Salah satu pelopor penyebaran agama Islam di Indonesia terutama di pulau jawa yang termasyhur adalah Walisongo. Pola penyebaran agama Islam secara sukarela, tidak memaksa dan menyatu dengan budaya adat jawa mampu membuat masyarakat menerima agama ini dengan terbuka. Islam yang diajarkan oleh para wali ini masih terjaga baik sampai saat ini yaitu mayoritasIslam yang menganut madzhab Syafi’i. Namun bak pohon yang sudah tumbuh tua ada saja benalu yang menempel pada pohon tersebut. Agaknya inilah gambaran Islam di Indonesia saat ini. Ketika Islam sudah tertanam kuat di masyarakat ada saja faham baru yang hendak mengganti bahkan menghilangkan madzhab Syafi’i di Indonesia dengan dalih kembali pada ajaran nabi Muhammad SAW mereka seolah membuat ajaran modernisasi. Dengan dalih bid'ah mereka mengharamkan ajaran ulama’ terdahulu seperti tahlilan, membaca al-barzanji, sholawatan, ziarah kubur, dan sebagainya.Mereka juga mengharuskan orang Islam untuk berijtihad sendiri, berpedoman pada Al-Qur’an dan Hadits saja tanpa harus melihat pertimbangan dari ulama’- ulama’ salaf. Dan inilah yang katanya disebut dengan modernisasi agama.
Jika dikembalikan pada konsep awal mereka yaitu “kembali pada ajaran nabi, siapa yang lebih tahu tentang nabi? Siapa yang lebih faham tentang nabi? Dan siapa yang lebih mengerti tentang hukum Islam? Apakah para ulama’ terdahulu ataukah para pengagum modernisasi agama-agama ini?.
Adalah sesuatu yang janggal ketika seseorang sudah mulai meninggalkan ajaran para ulama’ terdahulu, dan Islam nantinya pun akan berbeda dengan Islam zaman nabi. Lalu dimana letak ajaran-ajaran kembali pada rasul?
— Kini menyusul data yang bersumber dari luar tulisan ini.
theorem exec_nack (reason : Nat) (header : List Byte) : exec (.nack hdr reason header) s = .next s := rfl

theorem exec_mgmt_of_own {packet : List Byte} (own : hdr.dest = ownIndex s) :
    exec (.mgmt hdr packet) s = .next (if hdr.poison then s else takePacket s hdr.src packet) :=
  congrArg Host.Outcome.next (if_neg (not_not_intro own))

theorem exec_mgmt_of_other {packet : List Byte} (other : hdr.dest ≠ ownIndex s) :
    exec (.mgmt hdr packet) s = .next (routeFrame s hdr.cls { hdr := hdr, body := .mgmt packet }) :=
  congrArg Host.Outcome.next (if_pos other)

end

/-- Settles O41: each clause is one test of a frame above, or what it does once it has passed them. -/
theorem spanFrames : Obligations.SpanFrames := by
  unfold Obligations.SpanFrames
  refine ⟨?trick, ?late, ?quarClear, ?refused, exec_nack, ?mgmt⟩
  case trick =>
    intro s hdr slot group epoch current own
    rw [exec_trickArrive, exec_trickRelease]
    refine ⟨fun clean spans same => ⟨?_, ?_, ?_⟩, ?_⟩
    · rw [takeArrive, takeTrick_of_sound _ _ _ current own clean spans same]
    · intro switch
      rw [takeReleaseFrame, takeTrick_of_sound _ _ _ current own clean spans same, if_pos switch]
    · intro d e plain hd entry
      rw [takeReleaseFrame, takeTrick_of_sound _ _ _ current own clean spans same, if_neg plain, hd, entry]
    · rintro ev args (⟨bad, rfl, rfl⟩ | ⟨clean, unknown, rfl, rfl⟩ | ⟨clean, spans, other, rfl, rfl⟩) t rfl
      · exact ⟨congrArg _ (takeTrick_of_poison none _ _ current own bad), congrArg _ (takeTrick_of_poison none _ _ current own bad)⟩
      · exact ⟨congrArg _ (takeTrick_of_unknown none _ _ current own clean unknown),
          congrArg _ (takeTrick_of_unknown none _ _ current own clean unknown)⟩
      · exact ⟨congrArg _ (takeTrick_of_other_epoch none _ _ current own clean spans other),
          congrArg _ (takeTrick_of_other_epoch none _ _ current own clean spans other)⟩
  case late =>
    rintro s hdr slot group epoch late t rfl
    exact ⟨congrArg _ (takeTrick_of_late none _ _ late), congrArg _ (takeTrick_of_late none _ _ late)⟩
  case quarClear =>
    intro s hdr p d hd dealer isPort
    rw [exec_quarClear, takeQuarClear_of_dealer hd dealer isPort]
    refine ⟨fun clean quarantined => ?_, fun other => ?_⟩
    · rw [clean, clearPort_of_quarantined quarantined]
      rfl
    · rw [clearPort_of_other other, ite_self]
  case refused =>
    intro s hdr p target refused
    rw [exec_quarClear, takeQuarClear_of_refused refused]
  case mgmt =>
    refine fun s hdr packet => ⟨fun own dropped => ?_, fun own clean known starts t started => ?_, exec_mgmt_of_other s hdr⟩
    · rw [exec_mgmt_of_own s hdr own]
      rcases dropped with bad | other
      · rw [if_pos bad]
      · rw [takePacket_of_other_type other, ite_self]
    · rw [exec_mgmt_of_own s hdr own, clean, if_neg Bool.false_ne_true]
      exact ⟨fun ends b body => congrArg _ (takePacket_of_whole known starts started ends body),
        fun more => congrArg _ (takePacket_of_first known starts started more)⟩

end Sys2Proof.Machine
end

section
/-! PROOF. Messages of a group (R312, R566, R567, R574, R581, R582, R587, R588): admission, alignment, READY, repair windows and probes. -/

namespace Sys2Proof.Machine

theorem ownGroup_of_deck {s : State} {m : GroupMsg} {d : Deck} (hd : deckOf s = some d) (own : d.role.group = m.group) :
    ownGroup s m = true := by
  simp only [ownGroup, hd, Option.any_some, own, decide_true]

/-! ### Admission -/

section
variable {s : State} {src : Nat} {m : GroupMsg} {d : Deck} (hd : deckOf s = some d) (own : d.role.group = m.group)
  (dealer : isDealer s = true) (member : (otherMembers s d).contains src = true)
include hd own dealer member

theorem takeJoin_of_other_deck (other : m.deckId ≠ d.id.deckId ∨ m.deckSerial ≠ d.id.serial) :
    takeJoin s src m = deckFault s evDckPeerMismatch noOffset [w32 src] [] := by
  simp only [takeJoin, hd, ownGroup_of_deck hd own, dealer, member, Bool.not_true, Bool.or_self, Bool.false_eq_true, if_false]
  exact if_pos (by simpa using other)

section
variable {s1 : State} (sameId : m.deckId = d.id.deckId) (sameSerial : m.deckSerial = d.id.serial) (kept : holdPart s src m = s1)
include sameId sameSerial kept

theorem takeJoin_of_same_deck : takeJoin s src m =
    if groupHeld s1.ctl.joined src 1 = false then s1
    else if s1.ctl.group = .forming ∧ s1.ctl.awaitAlign = false then tryForm s1
    else if (s1.ctl.group = .recovering ∨ s1.ctl.group = .held) ∧ s1.ctl.awaitAlign = false then
      checkReady (noteReady (dropParts s1 src 1) src)
    else sendGroup (dropParts s1 src 1) src (groupParts s1 d 2 0 (spanningPairs s1 d)) := by
  have isMember : src ∈ otherMembers s d := List.contains_iff_mem.mp member
  simp [takeJoin, hd, ownGroup_of_deck hd own, dealer, isMember, sameId, sameSerial, kept]

theorem takeJoin_of_part (part : groupHeld s1.ctl.joined src 1 = false) : takeJoin s src m = s1 := by
  rw [takeJoin_of_same_deck hd own dealer member sameId sameSerial kept, if_pos part]

section
variable (whole : groupHeld s1.ctl.joined src 1 = true)
include whole

theorem takeJoin_of_forming (forming : s1.ctl.group = .forming) (first : s1.ctl.awaitAlign = false) : takeJoin s src m = tryForm s1 := by
  rw [takeJoin_of_same_deck hd own dealer member sameId sameSerial kept, if_neg (by simp [whole]), if_pos ⟨forming, first⟩]

/-- While the group recovers or is held, a JOIN counts as the member's READY. -/
theorem takeJoin_of_recovering (recovers : s1.ctl.group = .recovering ∨ s1.ctl.group = .held) (first : s1.ctl.awaitAlign = false) :
    takeJoin s src m = checkReady (noteReady (dropParts s1 src 1) src) := by
  have formed : s1.ctl.group ≠ .forming := by rcases recovers with group | group <;> simp [group]
  rw [takeJoin_of_same_deck hd own dealer member sameId sameSerial kept, if_neg (by simp [whole]),
    if_neg fun forms => formed forms.1, if_pos ⟨recovers, first⟩]

/-- At any other time a member that joins is sent the values in force. -/
theorem takeJoin_of_other (other : s1.ctl.awaitAlign = true ∨
      (s1.ctl.group ≠ .forming ∧ s1.ctl.group ≠ .recovering ∧ s1.ctl.group ≠ .held)) :
    takeJoin s src m = sendGroup (dropParts s1 src 1) src (groupParts s1 d 2 0 (spanningPairs s1 d)) := by
  rw [takeJoin_of_same_deck hd own dealer member sameId sameSerial kept, if_neg (by simp [whole])]
  rcases other with aligned | ⟨formed, recovered, free⟩
  · simp [aligned]
  · simp [formed, recovered, free]

end

end

end

theorem takeJoin_of_member {s : State} (member : isDealer s = false) (src : Nat) (m : GroupMsg) : takeJoin s src m = s := by
  cases hd : deckOf s <;> simp [takeJoin, hd, member]

/-! ### Alignment -/

theorem takeAlign_of_dealer {s s1 : State} {src : Nat} {m : GroupMsg} {d : Deck} (hd : deckOf s = some d)
    (own : d.role.group = m.group) (sender : fromDealer s d src = true) (away : src ≠ ownIndex s) (kept : holdPart s src m = s1) :
    takeAlign s src m =
      if groupHeld s1.ctl.joined src 2 then openHeld (adoptAlign (learnDealer s1 d src).1 d src) else s1 := by
  simp [takeAlign, hd, ownGroup_of_deck hd own, sender, away, kept]

/-! ### READY, repair windows and probes -/

section
variable {s : State} {src : Nat} {m : GroupMsg} {d : Deck} (hd : deckOf s = some d) (own : d.role.group = m.group)
include hd own

theorem takeProbeAck_of_own : takeProbeAck s m = { s with ctl := { s.ctl with probesMissed := 0 } } :=
  if_pos (ownGroup_of_deck hd own)

theorem takeWindowOpen_of_member (member : isDealer s = false) : takeWindowOpen s m =
    workWindow { s with ctl := { s.ctl with group := if s.ctl.group = .serving then .window else s.ctl.group } } := by
  simp [takeWindowOpen, ownGroup_of_deck hd own, member, modCtl]

section
variable (dealer : isDealer s = true)
include dealer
Bukankah ini akan membuat Islam semakin jauh dari rasul. Ini adalah salah satu dari bahaya “Modernisasi Islam” terus berkembang yang akan membuat kita semakin jauh dari ulama’.
Kenapa para missioner pendakwah mengarahkan sasaran dakwahnya kepada para pelajar? Tentunya karena pelajar ini masih labil, masih mencari kebenaran dengan ajaran-ajaran leluhur mereka pertahankan. Inilah moment yang paling tepat tatkala kita sedang haus akan ilmu dan hati yang cenderung memberontak, kita ditawarkan dan disuguhkan dengan makanan-makanan rohani yang sebenarnya bertolak belakang dengan ajaran nabi Muhammad SAW. Alangkah riangnya otak dan hati kita akan menerima ajaran-ajaran yang dibawa oleh kaum yang mengatasnamakan modernisasi Islam, namun kenyataanya tidak sesuai dengan Al-Qur'an.
Kita tidak tahu nasib kita di ahirat kelak karena melakukan penyelewengan ajaran. Dalam sebuah hadits Shahih yang diriwayatkan oleh Imam Bukhori menyebutkan :
من فسرالقرأن برأيه فليتبوّء مقعده في ا لنار (رواه ابخا رى) 
Artinya : Barang siapa menafsirkan Al-Qur'an dengan pendapatnya sendiri, maka hendaklah ia mempersiapkan tempat duduknya dari neraka. (HR. Bukhori)
Walhasil dengan tidak sengaja dan tidak langsung, kita sudah membeli tiket ke neraka jika kita sampai menerima ajaran-ajaran tersebut. Maka dari itu sebagai generasi muslim sejati dalam mencari ilmu hendaklah memiliki guru yang benar-benar berpegang teguh pada sumber ajaran dan mengikuti ulama'-ulama' terdahulu yang sudah diketahui keabsahannya dalam bidangnya. Dan wajib bagi seorang muslim untuk thulul amal ( berfikir panjang) sebelum mengambil suatu keputusan atau ajaran.
ما خاب من استخرولاندم من اتشر 
Artinya : Tidak rugi orang yang mau beristikoroh dan tidak akan menyesal orang yang mau bermusyawarah.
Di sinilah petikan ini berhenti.